Her husband lived with her for about 4 years. He said he used to like her way of acting. Because even when he could do things like he once flooded the apartment, she didn't make scenes, she just sighed loudly. That's it, no quarrels or resentments. Sometimes I would like to have such a partner, without too much emotion. But it's still not normal and I refuse to share my husband with the Light. No matter how harmless it is. What do I do with my husband talking to my ex?

Recently I had to go to an appointment with a psychologist. My beloved friend was not in town, and I have what they call a boil. In addition, I wanted to think that talking to a specialist is not just a conversation, scratching the tongue. That she could give me some good advice. And just to listen to it. Without interruptions and interjections about what a wonderful situation I have. "But other people, no, listen to me!" My friend could never stop and listen. That's her only drawback.



But it wasn't. My “specialist” turned out to be a very peculiar girl and the conversation, which in my understanding was supposed to be informative and contributing to the solution of my problem, turned out to be as difficult and even silly as possible. From the beginning, I began to be squeezed on those fronts that I did not even pay attention to. We found out my temperament type, then Alexei’s temperament type. Whether we fit each other or the Light is his ideal.

It turned out that my husband is very close spiritually to his touched ex. Because men like these "psychotics", close to children. To which I answered correctly, no. He has nothing like it in his character, and never has. Moreover, I want to have a child with him myself, but I am not sure that we will pull him out financially. And when you work at all, you need to drive the Light around the city.



But a woman claiming to be a professional psychologist stopped me from trying to translate the topic to my husband’s ex-wife. Thank God, I didn’t start blaming my parents, as movie psychologists often do. I probably couldn't stand it. We talked for a long time about our relationship with my husband and about the fact that Sveta has probably been in a relationship with Alexei for a long time, they just keep it a secret from me. To which I replied that I was sure otherwise. Unfortunately, for my one-time psychologist, I was not in authority, so she just stubbornly ignored my words.

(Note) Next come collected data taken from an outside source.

-- ==== Sys2Proof/Tests/Slice0.lean ====
section
/-!
SUPPORT. The model's own tests: ill-formed terms that `WellFormed` refuses, small theorems on single commands, whose expected
results come from the spec, and, for every statement with hypotheses, a state and operands that meet those of each of its clauses.
-/

open Sys2Proof
open Sys2Proof.Machine

namespace Sys2Proof.Tests

set_option Elab.async false

/-! ### Small states -/

/-- A state with some fields at given values. -/
def st (s : State) (l : List (Field × Nat)) : State := l.foldl (fun s x => s.set x.1 x.2) s
/-- The state in a mode. -/
def md (m : Nat) (s : State) : State := s.set F.SYS_MODE_CUR m
/-- The device in Idle: every island ON, every rail valid, every function ready, the references present, security OPEN. -/
def idle : State := st State.reset [(F.SYS_MODE_CUR, 3), (F.SYS_FUNC_READY_READY, 2 ^ 48 - 1), (F.PWR_ISL_STATE_STATE, 0xAAAAAAAAAAAA),
  (F.PWR_ISL_EN_EN, 2 ^ 24 - 1), (F.PWR_RAIL_STATUS_VALID, 0xFFFF), (F.PWR_RAIL_STATUS_IO_LEVEL, 1), (F.SEC_STATUS_STATE, 1),
  (F.CLK_REF_STATUS_XTAL_OK, 1), (F.CLK_REF_STATUS_PE_REFCLK_OK, 1), (F.CLK_REF_STATUS_SD_REFCLK_OK, 1), (F.CLK_PLL_LOCK_LOCK, 0x3FF)]
/-- Every function is ready but one. -/
def without (fn : Nat) (s : State) : State := s.set F.SYS_FUNC_READY_READY (2 ^ 48 - 1 - 2 ^ fn)
/-- No function is ready. -/
def unready (s : State) : State := s.set F.SYS_FUNC_READY_READY 0
/-- Every island in one state. -/
def islands (x : Nat) (s : State) : State := s.set F.PWR_ISL_STATE_STATE (x * 0x555555555555)
/-- A field of every channel from 0 to 3. -/
def onChans (f : Nat → Field) (v : Nat) (s : State) : State := st s ((List.range 4).map (fun c => (f c, v)))
/-- Channels 0 to 3 are READY. -/
def chans (s : State) : State := onChans F.FCH_STATUS_STATE 2 s
/-- A host's slot in a list. -/
def aSlot (n : Nat) (l : SlotList) : Slot := ⟨n, l, .host, .none, 5, 0, 1, 0x100000000 + n, 0xFF, [1, 2, 3, 4, 5, 6, 7, 8], 0, false⟩
/-- Slots in every list of the buffer. -/
def buffered (s : State) : State := { s with slots := [aSlot 1 .durable, aSlot 2 .filling, aSlot 3 .programming, aSlot 4 .durable, aSlot 5 .durable, aSlot 6 .mirror] }
/-- A command of a queue of the camera's. -/
def cid (q c : Nat) : Cid := ⟨.host q, c⟩
/-- The pins of a state, changed. -/
def pinned (s : State) (f : Pins → Pins) : State := { s with pins := f s.pins }
/-- The translation state, changed. -/
def onMap (s : State) (f : MapSt → MapSt) : State := { s with map := f s.map }
/-- The host's controller, changed. -/
def onHost (s : State) (f : HostSt → HostSt) : State := { s with host := f s.host }
/-- What the flash keeps, changed. -/
def onNv (s : State) (f : Nv → Nv) : State := { s with nv := f s.nv }
/-- What KEEP holds, changed. -/
def onKeep (s : State) (f : Keep → Keep) : State := { s with keep := f s.keep }
/-- The ledger, changed. -/
def onLed (s : State) (f : Ledger → Ledger) : State := { s with led := f s.led }
/-- The pair, changed. -/
def onPair (s : State) (f : PairSt → PairSt) : State := { s with pair := f s.pair }
/-- A command, run. -/
def run (c : Instr) (s : State) : State := match exec c s with | .next t => t | _ => s


/-! ### Witnesses: the register fabric -/

/-- A held half of a write. -/
def half : State := idle.setHeldW .camera (some ⟨0x3028, 5⟩)
/-- A captured register. -/
def captured : State := idle.setHeldR .camera (some ⟨0x1000, 0x500000007⟩)
/-- SNAP_IN is enabled. -/
def snapIn : State := { st idle [(F.SNAP_CFG_SNAP_IN_EN, 1)] with tb := 100 }
/-- A snapshot is held. -/
def snapHeld : State := st idle [(F.SNAP_STATE_HELD, 1)]
/-- Pending values of HOSTQ. -/
def dirty : State := idle.regWrite .firmware 0x10 0x100 3 (2 ^ 64 - 1)
/-- The same, committed. -/
def adopting : State := run (.shadowCommit .camera 0x10 1) dirty
/-- A page of an island that is OFF is MIXED. -/
def adoptingOff : State := islands 0 { adopting with adopt := ((F.BUDGET_CEIL_M_CEIL 3).key, 1) :: adopting.adopt }
/-- Seal. -/
def inSeal : State := md 8 idle
/-- Keep. -/
def inKeep : State := md 0 idle
/-- Service. -/
def inService : State := md 10 idle
/-- Quarantine. -/
def inQuarantine : State := md 11 idle
/-- Every island is OFF. -/
def off : State := islands 0 idle

/-- States and operands for each clause of HalfWritesMakeOneWrite. -/
theorem wit_HalfWritesMakeOneWrite :
  (idle.mode ≠ Md.KEEP ∧ Option.all (fun h => decide (h.addr = regOf 12328)) (idle.heldW .camera) = true) ∧
  (half.mode ≠ Md.KEEP ∧ half.heldW Req.camera = some { addr := regOf 12328, val := 5 % 2 ^ 32 }) := by
  refine ⟨?_, ?_⟩ <;> decide +kernel

/-- States and operands for each clause of HalfReadsUseOneCapture. -/
theorem wit_HalfReadsUseOneCapture :
  (idle.mode ≠ Md.KEEP) ∧
  (captured.mode ≠ Md.KEEP ∧ captured.heldR Req.camera = some { addr := 4096, val := 21474836487 }) := by
  refine ⟨?_, ?_⟩ <;> decide +kernel

/-- States and operands for each clause of RegisterWritesByAccess. -/
theorem wit_RegisterWritesByAccess :
  (idle.mode ≠ Md.KEEP ∧ Pg.FI < 96 ∧ (idle.dropHeld .camera).mayWrite .camera Pg.FI 40 = false) ∧
  (idle.mode ≠ Md.KEEP ∧ (idle.dropHeld .camera).blocked .camera 95 40 = none) := by
  refine ⟨?_, ?_⟩ <;> decide +kernel

/-- States and operands for each clause of ShadowCommits. -/
theorem wit_ShadowCommits :
  (hasShadow 3 = true ∧ (idle.dropHeld .firmware).blocked .firmware 3 64 = none ∧
   (idle.dropHeld .firmware).commitReason .firmware 3 0 ≠ 0) ∧
  (hasShadow 16 = true ∧ (dirty.dropHeld .firmware).blocked .firmware 16 64 = none ∧
   (dirty.dropHeld .firmware).commitReason .firmware 16 1 = 0 ∧ mgmtClass 16 = false ∧ (dirty.dropHeld .firmware).isl (pageIsland 16) = 2 ∧
   (dirty.dropHeld .firmware).dirty 16 = true ∧ (dirty.dropHeld .firmware).pend.wf = true) ∧
  (hasShadow 3 = true ∧ (idle.dropHeld .firmware).blocked .firmware 3 64 = none ∧ (idle.dropHeld .firmware).rwMode 3 = true) ∧
  ((dirty.dropHeld .firmware).blocked .firmware Pg.SYS 320 = none ∧
   (∃ p, p ∈ List.filter (dirty.dropHeld .firmware).dirty (List.range 96) ∧ (dirty.dropHeld .firmware).commitReason .firmware p 0 ≠ 0)) ∧
  ((idle.dropHeld .firmware).blocked .firmware Pg.SYS 320 = none ∧ List.filter (idle.dropHeld .firmware).dirty (List.range 96) = []) ∧
  (adopting.mixed 16 = true ∧ 16 ≠ Pg.DRAMC ∧ ¬(adopting.mode = Md.SEAL ∧ 16 = Pg.BUDGET)) ∧
  (adoptingOff.mixed 16 = true ∧ 16 ≠ Pg.DRAMC ∧ ¬(adoptingOff.mode = Md.SEAL ∧ 16 = Pg.BUDGET) ∧ adoptingOff.isl (pageIsland 16) ≠ 2 ∧
   (201367040, 1) ∈ (adoptingOff.adoptFull 16).adopt) := by
  refine ⟨?_, ?_, ?_, ?_, ?_, ?_, ?_⟩ <;> decide +kernel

Perhaps it was much more useful to spend that money not on a questionable specialist, but on shopping. Or a gym. I always forget that exercise relaxes your brain and makes your body more resilient. And that's exactly what I could use. Well, at least I wasn't home alone, that's good.



In general, as you know, I have not achieved much success in my question. Conversations with her husband and his ex did not lead to anything. Psychologist, I'd rather not talk about her. And my friend still hasn't come, although she's unlikely to be able to advise me on this. So, people of the Internet, I'm talking to you. Maybe someone can give me some advice about my situation. Maybe someone had something like that. I would be very grateful. I can't stand it anymore, but I'm still holding on. Or should I find a new man?